Why Not To Use Weighing Scales At Dwelling

weighing scales

Is it time to hit pause while weighing?

Anyone who is a customer of ours is most likely aware of our attitude towards Libra. we somehow see it as a necessary evil. Of course, we need a way to monitor progress and set goals for our customers. But we don't just use the scales. We also take measurements and we measure body fat. We encourage all of our customers NOT to weigh themselves at home. And our focus is always on changing habits rather than obsessing over a number on the scales.
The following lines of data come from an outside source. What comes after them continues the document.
/-- OPND of a matrix descriptor (R304). -/
def matDescBad (kind : MxKind) (k : Word) : Bool :=
  field k 13 51 != 0 || (kind == .mclr && field k 8 5 != 0) || (kind == .mdrain && field k 4 4 != 0)

/-- The active source range of an mtx (R246). -/
def State.activeSpans (s : State) (g : Gang) (b : FmtBlk) (x : MatDesc) : List Span :=
  let passes := (x.v + 1) * x.l
  (List.range x.l).map (fun i => wholeBank g.ref.crew (x.h + i))
    ++ s.looseSpans g ([b.actRange passes, b.scaleRange passes] ++ if b.flag 1 then [b.outRange passes] else [])

/-- Whether the drain, transposed or staging range meets the mtx's own active source range (R303). -/
def State.mxOverlap (s : State) (g : Gang) (b : FmtBlk) (x : MatDesc) : Bool :=
  let out := s.looseSpans g (b.writes .mtx x) ++ if b.stages .mtx then [wholeBank g.ref.crew b.stageBank] else []
  out.any fun a => (s.activeSpans g b x).any fun y => a.meets y

/-- Items 3 and 4 of R305: the chain banks. -/
def State.chainCause (s : State) (crew : Nat) (x : MatDesc) : Option Cause :=
  let ps := (List.range x.l).map fun i => s.page crew (x.h + i)
  if ps.any fun p => p.isNone then some .seg
  else if ps.any fun p => match p with
      | some q => !q.comp
      | none => false then some .bankmode
  else none

/-- Items 5 to 7 of R305: the cause with its TRAP_INFO, or the spans of every range. -/
def State.rangesCheck (s : State) (b : FmtBlk) (kind : MxKind) (x : MatDesc) : Except (Cause × Nat) (List Span) :=
  match findBy (fun (y : Nat × Bool) => y.2)
      (b.failures s.hasFeature kind x (kind == .mtx && s.mxOverlap s.g b x)) with
  | some y => .error (.fmt, y.1)
  | none =>
    let staging := if b.stages kind then s.page s.g.ref.crew b.stageBank else none
    match s.allSpans s.g (b.reads kind x ++ b.writes kind x) with
    | .ok l =>
      if b.stages kind && staging.isNone then .error (.seg, 0)
      else
        match staging with
        | some p => if p.comp then .error (.bankmode, 0) else .ok l
        | none => .ok l
    | .error c =>
      if b.stages kind && staging.isNone then .error (.seg, 0) else .error (c, 0)

/-! ### Issue (R306) -/

/-- An mx operation added to every port it names, in one step. -/
def State.acceptMx (s : State) (kind : MxKind) (block : List Byte) (desc : Word) (banks : List Nat)
    (active spans : List Span) : State :=
  let r := s.fresh
  let op : MxOp := { id := r.1, gang := s.g.ref, kind := kind, block := block, desc := desc, banks := banks,
                     active := active, pages := spans.map fun a => (a.crew, a.page), started := false }
  banks.foldl (fun (s : State) h => s.sendBank h r.1 (.mx r.1))
    { r.2 with g := r.2.g.raise .mx r.1, mxs := r.2.mxs ++ [op] }

/-- Whether another instruction of the mx path can issue (R238). -/
def State.mxSpace (s : State) : Bool := decide (s.g.ifcOf .mx < 63)

/-- mtx and mdrain (R305, R306). -/
def State.mxInstr (s : State) (kind : MxKind) (a b : Reg) : Out :=
  (s.reading [a, b]
    (match s.check s.g .s 0 (s.getK a).toNat 64 false false with
     | (.notYet, _) => Act.stall s
     | (.fault c _, t) => .trap t c 0
     | (.ok ps _, t) =>
       let x := matDesc (t.getK b)
       if matDescBad kind (t.getK b) then .trap t .opnd 0
       else
         match t.chainCause t.g.ref.crew x, findBy (fun p => t.gangBad t.g.ref.crew t.g.core false p) ps with
         | some c, _ => .trap t c 0
         | none, some p => .trap (t.logConsumed false p) .ue 0
         | none, none =>
           let block := ps.map fun p => t.gangByte t.g.ref.crew t.g.core false p
           let blk := fmtBlk block
           match t.rangesCheck blk kind x with
           | .error f => .trap t f.1 (BitVec.ofNat 64 f.2)
           | .ok spans =>
             if !t.mxSpace then .stall t
             else
               t.compared
                 (let out := blk.writes kind x
                  let t := if out.any Range.peer then t.commitVersion t.g.ref.crew false else t
                  let banks := (List.range x.l).map (fun i => x.h + i)
                    ++ if blk.stages kind then [blk.stageBank] else []
                  let active := if kind == .mtx then t.activeSpans t.g blk x else []
                  .ok (t.acceptMx kind block (t.getK b) banks active spans).advance .fence))).scalar s

/-- MTX (R305, R306). -/
def execMtx (a b : Reg) (s : State) : Out := s.mxInstr .mtx a b

/-- MDRAIN (R305, R306, R316). -/
def execMdrain (a b : Reg) (s : State) : Out := s.mxInstr .mdrain a b

/-- MCLR (R305, R306, R317). -/
def execMclr (a : Reg) (s : State) : Out :=
  (s.reading [a]
    (let x := matDesc (s.getK a)
     if matDescBad .mclr (s.getK a) then Act.trap s .opnd 0
     else
       match s.chainCause s.g.ref.crew x with
       | some c => .trap s c 0
       | none =>
         if !s.mxSpace then .stall s
         else
           s.compared (.ok (s.acceptMx .mclr [] (s.getK a) ((List.range x.l).map fun i => x.h + i) [] []).advance
             .fence))).scalar s

/-! ### Reading operands -/

/-- The places of a range as the operation meets them when it runs. -/
def State.rangePlaces (s : State) (g : Gang) (r : Range) : List Place :=
  (s.looseSpans g [r]).flatMap fun a => bankRange a.crew a.page a.first a.n

def State.rangeBytes (s : State) (g : Gang) (r : Range) : List Byte := (s.rangePlaces g r).map s.placeByte

def State.rangeBad (s : State) (g : Gang) (r : Range) : Bool := (s.rangePlaces g r).any (s.placeBad true)

/-- Element codes of a pass from its bytes (R302, R132). -/
def elemCodes (fmt : Nat) (bytes : List Byte) : List Nat :=
  if fmt == 0 then bytes.map BitVec.toNat
  else bytes.flatMap fun b => [b.toNat % 16, b.toNat / 16]

/-- The activations of a pass: element codes and scale slots. -/
structure Pass where
  codes : List Nat
  scales : List (BitVec 9)
  bad : Bool
deriving DecidableEq, Repr

def State.passData (s : State) (g : Gang) (b : FmtBlk) (i : Nat) : Pass :=
  let act := addrRange b.xsrc (i * b.passBytes) b.passBytes
  let sc : Range := { peer := b.xsrc.testBit 63, o := b.xscale + 2 * i * b.blocks, n := 2 * b.blocks }
  let sb := s.rangeBytes g sc
  { codes := elemCodes b.xfmt (s.rangeBytes g act),
    scales := (List.range b.blocks).map fun j => BitVec.ofNat 9 (leNat ((sb.drop (2 * j)).take 2)),
    bad := s.rangeBad g act || s.rangeBad g sc }

/-! ### The pass and the fold (R307 to R309) -/

/-- The integer that slot t of a column represents under a weight format (R136). -/
def slotInt (fmt : Nat) (rows : List (BitVec 256)) (t c : Nat) : Int :=
  let x := elemAt c ((rows.drop (8 * t)).take 8)
  if fmt == 0 then toInt true 8 x
  else if x.testBit 4 then -((x % 16 : Nat) : Int) else ((x % 16 : Nat) : Int)

def sumInt (l : List Int) : Int := l.foldl (· + ·) 0

/-- BPj of a column after a pass (R308). -/
def blockSum (b : FmtBlk) (rows : List (BitVec 256)) (p : Pass) (c j : Nat) : Int :=
  sumInt ((List.range 32).map fun i =>
    slotInt b.wfmt rows (32 * j + i) c * elementInt (.ofCode b.xfmt) (p.codes.getD (32 * j + i) 0))

/-- An exact term p × 2^x converted to an anchor, ties to even (R139). -/
def atAnchor (p x a : Int) : Int := if a ≤ x then p * 2 ^ (x - a).toNat else shiftRound 0 p (a - x).toNat

def accMax : Int := 2 ^ 63 - 1

/-- An integer at the anchor entering ACC, clamped (R139). -/
def Col.accAdd (y : Col) (q : Int) : Col :=
  let sum := y.acc.toInt + q
  let bound (v : Int) : Col := { y with acc := BitVec.ofInt 64 (if v < 0 then -accMax else accMax), ovf := true }
  if q < -accMax ∨ accMax < q then bound q
  else if sum < -accMax ∨ accMax < sum then bound sum
  else { y with acc := BitVec.ofInt 64 sum }

/-- The fold of block j of a column (R309, R140). -/
def Col.fold (y : Col) (b : FmtBlk) (p : Pass) (bp : Int) (j : Nat) : Col :=
  match blockScale (.ofCode b.wfmt) (y.scale.getD j 0), blockScale (.ofCode b.xfmt) (p.scales.getD j 0) with
  | some (mw, ew), some (mx, ex) => y.accAdd (atAnchor (bp * mw * mx) (ew + ex - 10) b.anchor)
  | _, _ => { y with nan := true }

/-- One column after a pass and its fold. -/
def Col.pass (y : Col) (b : FmtBlk) (rows : List (BitVec 256)) (p : Pass) (c : Nat) (bad : Bool) : Col :=
  let bps := (List.range 4).map fun j => if j < b.blocks then blockSum b rows p c j else 0
  let y := { y with bp := bps.map fun v => BitVec.ofInt 22 v, poison := y.poison || bad }
  (List.range b.blocks).foldl (fun y j => y.fold b p (bps.getD j 0) j) y

/-- Whether a pass reads a poisoned weight row (R378): every plane of the slots below K. -/
def Page.weightBad (pg : Page) (b : FmtBlk) : Bool :=
  pg.poison.any fun r => decide (r < 8 * b.kbank) && (b.wfmt == 0 || r % 8 < 5)

/-- A pass and fold in a bank, for its columns below C. -/
def Page.runPass (pg : Page) (b : FmtBlk) (p : Pass) : Page :=
  let rows := pg.rows 0 (8 * b.kbank)
  let bad := p.bad || pg.weightBad b
  (List.range b.cols).foldl (fun q c => q.setCol c ((q.col c).pass b rows p c bad)) pg

/-! ### Chain sum, outliers, clears (R310, R311, R317) -/

/-- The ACC and flags of another chain bank's column added to the head's (R310). -/
def Col.chain (y z : Col) : Col :=
  let r := y.accAdd z.acc.toInt
  { r with ovf := r.ovf || z.ovf, nan := r.nan || z.nan, poison := r.poison || z.poison }

def State.chainSum (s : State) (crew : Nat) (b : FmtBlk) (x : MatDesc) : State :=
  (List.range (x.l - 1)).foldl (fun s i =>
    match s.page crew (x.h + i + 1) with
    | none => s
    | some q =>
      let s := s.updPage crew x.h fun p =>
        (List.range b.cols).foldl (fun p c => p.setCol c ((p.col c).chain (q.col c))) p
      s.updPage crew (x.h + i + 1) fun p =>
        (List.range b.cols).foldl (fun p c => p.setCol c { p.col c with acc := 0, poison := false }) p) s

/-- A binary32 value entering ACC (R139, R140). -/
def Col.addFloat (y : Col) (anchor : Int) (v : Num) : Col :=
  match v with
  | .fin neg m e => y.accAdd (atAnchor (if neg then -(m : Int) else m) e anchor)
  | _ => { y with nan := true }

/-- One outlier entry: column, k, value (R302, R311). -/
def Page.outlier (pg : Page) (b : FmtBlk) (p : Pass) (entry : List Byte) : Page :=
  let c := (entry.getD 0 0).toNat
  let k := (entry.getD 1 0).toNat
  let w := leNat ((entry.drop 2).take 2)
  if b.cols ≤ c || b.kbank ≤ k then pg
  else
    let xv := elementValue (.ofCode b.xfmt) (p.scales.getD (k / 32) 0) (p.codes.getD k 0)
    let xf := Fmt.f32.ofNum 0 false xv
    let pr := Fmt.f32.ofNum 0 false (Num.mul (Fmt.bf16.value w) (Fmt.f32.value xf))
    pg.setCol c ((pg.col c).addFloat b.anchor (Fmt.f32.value pr))

/-- Columns below n marked, as poisoned data marks them (R318). -/
def Page.markCols (pg : Page) (n : Nat) : Page :=
  (List.range n).foldl (fun p c => p.setCol c { p.col c with poison := true }) pg

/-- The outlier sublist of pass i applied to the head (R311). -/
def State.applyOutliers (s : State) (g : Gang) (b : FmtBlk) (x : MatDesc) (i : Nat) : State :=
  let r := addrRange b.outl (264 * i) 264
  let bytes := s.rangeBytes g r
  let p := s.passData g b i
  let n := min 32 (leNat (bytes.take 4))
  let s := if s.rangeBad g r then s.updPage g.ref.crew x.h fun pg => pg.markCols b.cols else s
  s.updPage g.ref.crew x.h fun pg =>
    (List.range n).foldl (fun pg e => pg.outlier b p ((bytes.drop (8 + 8 * e)).take 8)) pg

/-- The clear of auto-drain (R312). -/
def Page.clearCols (pg : Page) (n : Nat) : Page :=
  (List.range n).foldl (fun p c =>
    p.setCol c { p.col c with acc := 0, ovf := false, nan := false, poison := false }) pg

/-- mclr in one bank (R317). -/
def Page.mclr (pg : Page) : Page :=
  (List.range 256).foldl (fun p c =>
    p.setCol c { p.col c with acc := 0, bp := [0, 0, 0, 0], ovf := false, nan := false, poison := false }) pg

/-! ### The drain (R314, R315) -/

/-- The exact value that a column drains (R314). -/
def drainValue (b : FmtBlk) (y : Col) (band : Num) : Num :=
  if y.nan then .nan
  else
    let x : Num := .fin (decide (y.acc.toInt < 0)) y.acc.toInt.natAbs b.anchor
    let z := if b.wfmt == 2 then (match band with
        | .fin _ _ _ => Num.mul x band
        | _ => .nan) else x
    match z with
    | .fin s m e => if m == 0 then .fin false 0 0 else .fin s m e
    | v => v

/-- E2M1 codes packed two to a byte (R132). -/
def packCodes : List Nat → List Byte
  | a :: b :: rest => BitVec.ofNat 8 (a + 16 * b) :: packCodes rest
  | [a] => [BitVec.ofNat 8 a]
  | [] => []

/-- Lists of n elements cut from a list. -/
def chunks {α : Type} (n : Nat) : Nat → List α → List (List α)
  | 0, _ => []
  | k + 1, l => l.take n :: chunks n k (l.drop n)

/-- Values as the bytes of a row in a drain format: elements, then scale slots (R314, R315). -/
def drainBytes (fmt : Nat) (xs : List Num) : List Byte :=
  match fmt with
  | 0 => xs.flatMap fun x => leBytes 4 (Fmt.f32.ofNum 0 false x)
  | 1 => xs.flatMap fun x => leBytes 2 (Fmt.bf16.ofNum 0 false x)
  | _ =>
    let q := (chunks 32 (xs.length / 32) xs).map (quantise (if fmt == 2 then .mxint8 else .k4))
    let codes := q.flatMap fun r => r.2
    (if fmt == 2 then codes.map fun c => BitVec.ofNat 8 c else packCodes codes)
      ++ q.flatMap fun r => leBytes 2 r.1.toNat

/-- Bytes written on the mx path over a range, poisoned where the data is (R318, R376). -/
def State.mxWrite (s : State) (g : Gang) (r : Range) (bytes : List Byte) (bad : Bool) : State :=
  let ps := s.rangePlaces g r
  let s := s.writePlaces (ps.zip bytes)
  if bad then s.poisonPlaces ps else s

/-- The transposed copy, from the staging bank (R315). -/
def State.transpose (s : State) (g : Gang) (b : FmtBlk) : State :=
  match s.page g.ref.crew b.stageBank with
  | none => s
  | some st =>
    (List.range b.cols).foldl (fun (s : State) c =>
      let at_ (v : Nat) : Nat := 4 * (256 * v + c)
      let xs := (List.range 32).map fun v => Fmt.f32.value (leNat (st.cells.readBytes (at_ v) 4))
      let bad := (List.range 32).any fun v => st.poison.contains (at_ v / 32)
      s.mxWrite g (addrRange b.tdst (c * b.trLen) b.trLen) (drainBytes b.tfmt xs) bad) s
The scales can become a trigger

In some situations, the result on the scales can actually lead to emotional eating. A “bad” result on the scales can trigger fear and even shame and lead to a bad feeling. This can affect the person's entire outlook on life. They judge themselves as "good" or "bad" which from childhood can reveal all sorts of old feelings about failure and not-good enough. This can lead to seizures and feelings of being out of control. With these customers, we often know that when we hear, it's a red flag. "What's the point?" or "I tried so hard this week but still didn't lose weight so it wouldn't work."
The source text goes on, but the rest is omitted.